§ **DATASET ENTRIES**:

theorem Inv.radix_pos : 0 < s.b.toNat := by
  obtain ⟨h16, -⟩ := h.configured hc
  omega

/-- Different digits have different symbols (R32, R103). -/
theorem Inv.fwdAt_inj {d e : Nat} (hd : d < s.b.toNat) (he : e < s.b.toNat) (heq : s.fwdAt d = s.fwdAt e) : d = e := by
  obtain ⟨-, h256, -, hinv⟩ := h.configured hc
  have hrev {i : Nat} (hi : i < s.b.toNat) : s.revAt (s.fwdAt i) = some (BitVec.ofNat 8 i) := by
    have hnat : (BitVec.ofNat 8 i).toNat = i := toNat_ofNat_of_lt (by omega)
    rw [hinv, hnat]
    exact ⟨hi, rfl⟩
  have hsame : BitVec.ofNat 8 d = BitVec.ofNat 8 e := Option.some.inj (by rw [← hrev hd, ← hrev he, heq])
  rw [← toNat_ofNat_of_lt (show d < 2 ^ 8 by omega), hsame, toNat_ofNat_of_lt (by omega)]

/-- The numeral gives the value back, and the symbols give the numeral back (R119 (c)). -/
theorem Inv.symbolsOf_inj {u v : Value} (heq : s.symbolsOf u = s.symbolsOf v) : u = v := by
  have hb := h.radix_pos hc
  rw [State.symbolsOf, State.symbolsOf, numeral, numeral, List.map_map, List.map_map, List.map_inj_left] at heq
  have hdigits : numeral s.b.toNat s.w.toNat u.toNat = numeral s.b.toNat s.w.toNat v.toNat :=
    List.map_congr_left fun j hj => h.fwdAt_inj hc (Nat.mod_lt _ hb) (Nat.mod_lt _ hb) (heq j hj)
  exact BitVec.eq_of_toNat_eq (by rw [← h.numeral_value hc u, hdigits, h.numeral_value hc v])

/-- R119 (d). -/
theorem Inv.symbolsOf_lt (hrise : ∀ i j, i < j → j < s.b.toNat → (s.fwdAt i).toNat < (s.fwdAt j).toNat) {u v : Value}
    (hlt : u.toNat < v.toNat) : (s.symbolsOf u).map BitVec.toNat < (s.symbolsOf v).map BitVec.toNat := by
  have hb := h.radix_pos hc
  rw [← h.numeral_value hc u, ← h.numeral_value hc v] at hlt
  rw [State.symbolsOf, State.symbolsOf, List.map_map, List.map_map]
  exact map_lt_map_of_placeValue_lt hrise (by simp) (numeral_lt hb _ _) (numeral_lt hb _ _) hlt

/-- W of a configured block is at least 16 (R98). -/
theorem Inv.le_w : 16 ≤ s.w.toNat := by
  obtain ⟨h16, h256, hw, -⟩ := h.configured hc
  exact hw ▸ le_width h16 h256

theorem Inv.w_of_mem_widthTable {r : Nat × Nat × Nat} (hr : r ∈ widthTable) (hfirst : r.1 ≤ s.b.toNat)
    (hlast : s.b.toNat ≤ r.2.1) : s.w.toNat = r.2.2 := by
  obtain ⟨-, -, hw, -⟩ := h.configured hc
  exact hw.trans (width_of_mem_widthTable hr hfirst hlast)

theorem Inv.symbolsOf_of_lt {v : Value} (hv : v.toNat < s.b.toNat) :
    s.symbolsOf v = List.replicate (s.w.toNat - 1) (s.fwdAt 0) ++ [s.fwdAt v.toNat] := by
  obtain ⟨w, hw⟩ := Nat.exists_eq_add_of_le' (h.le_w hc)
  rw [State.symbolsOf, hw, numeral_of_lt hv, List.map_append, List.map_replicate]
  rfl

theorem Inv.symbolsOf_radix {v : Value} (hv : v.toNat = s.b.toNat) :
    s.symbolsOf v = List.replicate (s.w.toNat - 2) (s.fwdAt 0) ++ [s.fwdAt 1, s.fwdAt 0] := by
  obtain ⟨w, hw⟩ := Nat.exists_eq_add_of_le' (h.le_w hc)
  obtain ⟨h16, -⟩ := h.configured hc
  rw [State.symbolsOf, hw, hv, numeral_base (by omega), List.map_append, List.map_replicate]
  rfl

/-- Every value has a first digit that its string shows first. -/
theorem Inv.head?_symbolsOf (v : Value) : v.toNat / s.b.toNat ^ (s.w.toNat - 1) < s.b.toNat ∧
    (s.symbolsOf v).head? = some (s.fwdAt (v.toNat / s.b.toNat ^ (s.w.toNat - 1))) := by
  have hw := h.le_w hc
  obtain ⟨-, hreach, -⟩ := h.width_bounds hc
  have hfirst : v.toNat / s.b.toNat ^ (s.w.toNat - 1) < s.b.toNat := by
    rw [Nat.div_lt_iff_lt_mul (Nat.pow_pos (h.radix_pos hc)), mul_pow_sub_one (by omega)]
    exact v.isLt.trans_le hreach
  refine ⟨hfirst, ?_⟩
  rw [State.symbolsOf, List.head?_map, head?_numeral (by omega) hfirst]
  rfl

end Configured

/-- Settles O46: both strings show W-digit numerals, whose place values are the values encoded. -/
theorem encodingIsFixedWidthAndInjective : Obligations.EncodingIsFixedWidthAndInjective := by
  intro u v s h hs hc
  obtain ⟨tu, hissueU, hstrU⟩ := h.issue_enc_string hs hc u
  obtain ⟨tv, hissueV, hstrV⟩ := h.issue_enc_string hs hc v
  exact ⟨tu, tv, _, _, hissueU, hstrU, hissueV, hstrV, by simp [State.symbolsOf], State.symbolsOf_zero,
    fun hne heq => hne (h.symbolsOf_inj hc heq), fun hrise hlt => h.symbolsOf_lt hc hrise hlt⟩

/-- Settles O45: the numerals of the four values, and the digits of a radix that is a power of two. -/
theorem encCornerCases : Obligations.EncCornerCases := by
  intro s h hs hc v
  obtain ⟨t, hissue, hstr⟩ := h.issue_enc_string hs hc v
  obtain ⟨hfirst, hhead⟩ := h.head?_symbolsOf hc v
  have hb := h.radix_pos hc
  refine ⟨t, _, hissue, hstr, State.symbolsOf_zero, fun hv => ?_, h.symbolsOf_radix hc, fun hv => ?_, fun h16 => ?_,
    fun h256 => ?_⟩
  · rw [h.symbolsOf_of_lt hc (by omega), hv]
  · rw [hv] at hfirst hhead
    refine ⟨hfirst, hhead, fun h57 => ?_⟩
    have hw := h.w_of_mem_widthTable hc (r := (57, 68, 22)) (by decide) h57.ge (by rw [h57]; decide)
    rw [hhead, h57, hw]
    norm_num
  · have hw := h.w_of_mem_widthTable hc (r := (16, 17, 32)) (by decide) h16.ge (by rw [h16]; decide)
    rw [State.symbolsOf_two_pow (k := 4) h16 hw]
    refine List.map_congr_left fun j hj => ?_
    rw [show 4 * (32 - 1 - j) = 124 - 4 * j by omega]
  · have hw := h.w_of_mem_widthTable hc (r := (256, 256, 16)) (by decide) h256.ge h256.le
    rw [State.symbolsOf_two_pow (k := 8) h256 hw]
    refine List.map_congr_left fun j hj => ?_
    rw [show 8 * (16 - 1 - j) = 120 - 8 * j by omega]
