-- ==== Sys2Proof/Machine/Operands.lean ====
section
/-! DEFINITION. Where the operands of an instruction come from: the analog input (R33) and the debug address space
(R63, R290 to R293). No instruction names a register (R23). -/

namespace Sys2Proof.Machine

/-- The pair one read of `ADCIn()` gives: the pair last presented, or a draw before the first `ADC` (R33). -/
def State.adcPair (s : State) : Sample × Sample := s.adcIn.getD (Config.adcDraw s.draws)

/-- The draws made once one read of `ADCIn()` is done. -/
def State.drawsAfterAdc (s : State) : Nat := if s.adcIn.isSome then s.draws else s.draws + 1

/-- A field of a debug word, zero-extended, with its bit 0 at bit `lo` (R291). -/
def place {n : Nat} (v : BitVec n) (lo : Nat) : Word := v.setWidth 32 <<< lo

/-- The status and configuration registers of R291; the addresses 0x00C to 0x0FF read 0 (R293). -/
def debugRegister (s : State) : Nat → Word
  | 0x000 => place (BitVec.ofBool s.ledsEnabled) 0 ||| place (BitVec.ofBool s.borderVisible) 1
  | 0x001 => s.nowMs
  | 0x002 => s.line0.lastTs
  | 0x003 => s.line1.lastTs
  | 0x004 => place (BitVec.ofBool s.line0.lvl) 0 ||| place (BitVec.ofBool s.line1.lvl) 1
  | 0x005 => place s.smpX 0 ||| place s.smpY 16
  | 0x006 => place s.dutyNext0 0 ||| place s.dutyNext1 16
  | 0x007 => place s.dutyOut0 0 ||| place s.dutyOut1 16
  | 0x008 => place s.curX 0 ||| place s.curY 8
  | 0x009 => place s.upc 0 ||| place (BitVec.ofBool s.sleeping) 4 ||| place s.sleepCnt 8
  | 0x00A => place (BitVec.ofNat 12 s.cfg.center) 0 ||| place (BitVec.ofNat 12 s.cfg.deadzone) 16
  | 0x00B => place (BitVec.ofNat 16 s.cfg.wrap) 0 ||| place (BitVec.ofNat 6 s.cfg.tsWidth) 16
  | _ => 0

/-- Word `k` of the framebuffer window: bytes `4k` to `4k + 3`, little-endian (R64, R292). -/
def fbWord (m : Memory) (k : Nat) : Word :=
  m.readByte (4 * k + 3) ++ m.readByte (4 * k + 2) ++ m.readByte (4 * k + 1) ++ m.readByte (4 * k)

/-- `MemRead(a, 4)` (R290 to R293). -/
def memRead (s : State) (a : DebugAddr) : Word :=
  if a.toNat < 0x100 then debugRegister s a.toNat
  else if a.toNat < 0x200 then fbWord s.fb (a.toNat - 0x100)
  else 0

end Sys2Proof.Machine
end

§ **TASK DETAILS**: Restate word for word the entries above from the line with "The pair one" through the line with "def State.drawsAfterAdc (s", inclusive, leaving out everything else.

§ **RESULT OF THIS EXERCISE**:
/-- The pair one read of `ADCIn()` gives: the pair last presented, or a draw before the first `ADC` (R33). -/
def State.adcPair (s : State) : Sample × Sample := s.adcIn.getD (Config.adcDraw s.draws)

/-- The draws made once one read of `ADCIn()` is done. -/
def State.drawsAfterAdc (s : State) : Nat := if s.adcIn.isSome then s.draws else s.draws + 1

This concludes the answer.